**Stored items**
▽
/-- The words that the reflex logic reads: the rules of a die (R460). -/
def rulesRead (die a : Nat) : Bool := decide (ruleBase die 0 ≤ a ∧ a < ruleBase die 64 ∧ (a - ruleBase die 0) % 16 < 12)

/-- REFLEX_LAUNCH (R460, R462, R463): a qualified edge, or a sentinel change that Dunewatch has presented; in replay no rule launches (R93). -/
def execReflexLaunch (die : Fin 2) (source : ReflexSource) (falling : Bool) (stamp : Stamp) (levels : Nat) (hits : List EccHit) (t : Time) (s : State) :
    Host.Outcome State Fault Refusal :=
  .next (
    let s := s.at t
    if s.replaying ∨ !s.mesaLive die ∨ !s.presented die source falling stamp then s
    else ((s.rwlReads (s.bankOf die (decide (stamp ≠ 0) && s.usesOld (stampTime stamp))) (rulesRead die) hits).takeSentinel source falling stamp).reflex
      die source falling stamp levels)

/-! ### Register access to a chip (R550) -/

/-- The address of ACT_REG_CMD of a port. -/
def actRegBase (p : Nat) : Nat := mesaBase (p / 2) + 0x80100 + 0x20 * (p % 2)

/-- ACT_REG_GO (R550): `off`, WRITE and the data of ACT_REG_WDATA. -/
def execActRegGo (port : Fin 4) (write : Bool) (off : Nat) (value : Word) (t : Time) (s : State) : Host.Outcome State Fault Refusal :=
  .next (
    let s := s.at t
    if !s.dflLive port then s.absentAccess (10 + port / 2) else
    let a := actRegBase port
    let d := s.port port
    if d.reg.isSome then s.setFlag (a + 0xC) 2
    else
      let s := (s.setReg a (BitVec.ofNat 32 (2 * b2n write + off % 4096 * 2 ^ 16))).setReg (a + 4) value
      if !d.up ∧ !s.replaying then s.setFlag (a + 0xC) 2
      else
        let tag := (d.nextTag + 1) % 256
        let d := { d with nextTag := tag, reg := some { write, off := off % 4096, value, tag, started := s.time.now } }
        s.setPort port (if s.replaying then d else d.queueFrame { prio := 5, bytes := regBytes write tag (off % 4096) (if write then value else 0) }))

/-- REG_DATA_RECEIVE (R549, R550): the operation with this TAG ends with its data. -/
def execRegDataReceive (port : Fin 4) (tag result off : Nat) (value : Word) (t : Time) (s : State) : Host.Outcome State Fault Refusal :=
  .next (
    let s := s.at t
    if !s.dflLive port then s else
    let s := s.validFrame port
    let d := s.port port
    let s := if s.unit.limpTags.contains (port.val, tag) then
        { s with unit := { s.unit with limpAnswered := s.unit.limpAnswered ||| 2 ^ port.val } }
      else s
    match d.reg with
    | none => s
    | some r =>
      if r.tag ≠ tag ∨ r.off ≠ off then s else
      let a := actRegBase port
      let s := (s.setPort port { d with reg := none, regResult := some (result, value) }).setReg (a + 8) value
      let s := s.setFlag (a + 0xC) 1
      if result = 0 then s else s.setFlag (a + 0xC) 2)

/-- ACT_REG_TIMEOUT (R550): after 10 µs the REG goes out once more, after a second 10 µs the operation ends with TIMEOUT. -/
def execActRegTimeout (port : Fin 4) (t : Time) (s : State) : Host.Outcome State Fault Refusal :=
  .next (
    let s := s.at t
    let d := s.port port
    match d.reg with
    | none => s
    | some r =>
      if s.time.now < r.started + 10000 then s
      else if r.again then (s.setPort port { d with reg := none }).setFlag (actRegBase port + 0xC) 3
      else
        let d := { d with reg := some { r with again := true, started := s.time.now } }
        s.setPort port (if s.replaying ∨ !d.up then d
          else d.queueFrame { prio := 5, bytes := regBytes r.write r.tag r.off (if r.write then r.value else 0) }))

end Sys2Proof.Machine
end

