/-- FRAME_JOB_ADMISSION (R440 to R442): the job's tiles start when the frame ends undamaged (R423). -/
def execFrameJobAdmission (die : Fin 2) (stamp : Stamp) (t : Time) (s : State) : Host.Outcome State Fault Refusal :=
  .next (
    let s := s.at t
    match s.eventAt die stamp with
    | none => s
    | some i =>
      if stampClass stamp < 2 ∨ !s.firstRequest i.key then s else
      let s := s.takeEvent die stamp
      let old := s.usesOld (stampTime stamp)
      let stream := stampPort stamp
      match s.frameEntry old die stream with
      | none => s
      | some x =>
        let w := s.frameWant die stream stamp old x
        let be := bit (s.bankWord die old (mesaBase die + 0x40)) stream
        let out := s.decideJob w be
        let s := if s.replaying ∨ (s.fitting w).isSome then s else s.noteMiss w
        match out with
        | .admitted r => (s.beginJob (w.job r true true none) none).frameGate die stamp
        | .loose r => (s.beginJob (w.job r false true none) none).frameGate die stamp
        | .refused => s.count32 0x40000C 1)

/-! ### Host jobs (R399, R439) -/

/-- Fields of a SUBMIT_JOB entry (R389). -/
def HpCmd.slot (c : HpCmd) : Nat := byteAt c.bytes 8
def HpCmd.entry (c : HpCmd) : Nat := byteAt c.bytes 9
def HpCmd.policy (c : HpCmd) : Nat := byteAt c.bytes 0xA
def HpCmd.id (c : HpCmd) : JobId := { stamp := c.stamp, job := c.job }

/-- The staging area (R386). -/
def State.stageBytes (s : State) : Nat := fld (s.reg 0x300C) 12 0 * 2 ^ 20
def State.stageBase (s : State) : Nat := s.liveBytes - s.stageBytes

/-- The header item of a host job (R399): bytes 0x08 to 0x3F with absolute addresses. -/
def State.hostHeader (s : State) (c : HpCmd) : List Byte :=
  padTo 64 ((c.bytes.drop 8).take 8 ++ leBytes 8 (s.stageBase + leAt c.bytes 0x10 8) ++ (c.bytes.drop 0x18).take 8 ++
    leBytes 8 (s.stageBase + leAt c.bytes 0x20 8) ++ (c.bytes.drop 0x28).take 0x18)

/-- The header goes to every tile of the job, on stream 0xFFFF, and nothing follows it (R399). -/
def State.sendHeader (s : State) (j : Job) (body : List Byte) : State :=
  j.tiles.foldl (fun s t =>
    let m : Msg := { src := .mesa 0 0, dest := .tile t, cls := 2, admitted := j.admitted, horizon := false, prod := 0, stream := 0xFFFF
                     item := { key := mkKey j.id 0 0, void := j.void, body } }
    (s.inject m).inject { m with horizon := true, item := { key := BitVec.ofNat 96 (lastKey j.id) } }) s

/-- A host job starts. -/
def State.beginHost (s : State) (c : HpCmd) (j : Job) : State :=
  let s := s.sendHeader j (s.hostHeader c)
  let s := s.beginJob j none
  { s with link := { s.link with copies := s.link.copies ++ [(c, s.stageBase + leAt c.bytes 0x20 8, leAt c.bytes 0x1C 4, 0)] } }

/-- The request of a host job. -/
def State.hostWant (s : State) (c : HpCmd) (old : Bool) (i : Image) (e : EntryBound) : Want :=
  let bound := e.totalNs + s.wakeLimit old i c.slot e
  { id := c.id, kind := 3, die := 0, cls := 0, slot := c.slot, old, image := i, entry := e, end_ := stampTime c.stamp + bound
    inTime := decide (bound ≤ leAt c.bytes 0xC 4), mask := 0xF, maxOpen := 0 }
△
**EXERCISE DETAILS**
From the records above, transcribe without alteration every line from the one with "def State.hostWant (s" to the one with "c.stamp + bound", inclusive.

**ANSWER BOX**
def State.hostWant (s : State) (c : HpCmd) (old : Bool) (i : Image) (e : EntryBound) : Want :=
  let bound := e.totalNs + s.wakeLimit old i c.slot e
  { id := c.id, kind := 3, die := 0, cls := 0, slot := c.slot, old, image := i, entry := e, end_ := stampTime c.stamp + bound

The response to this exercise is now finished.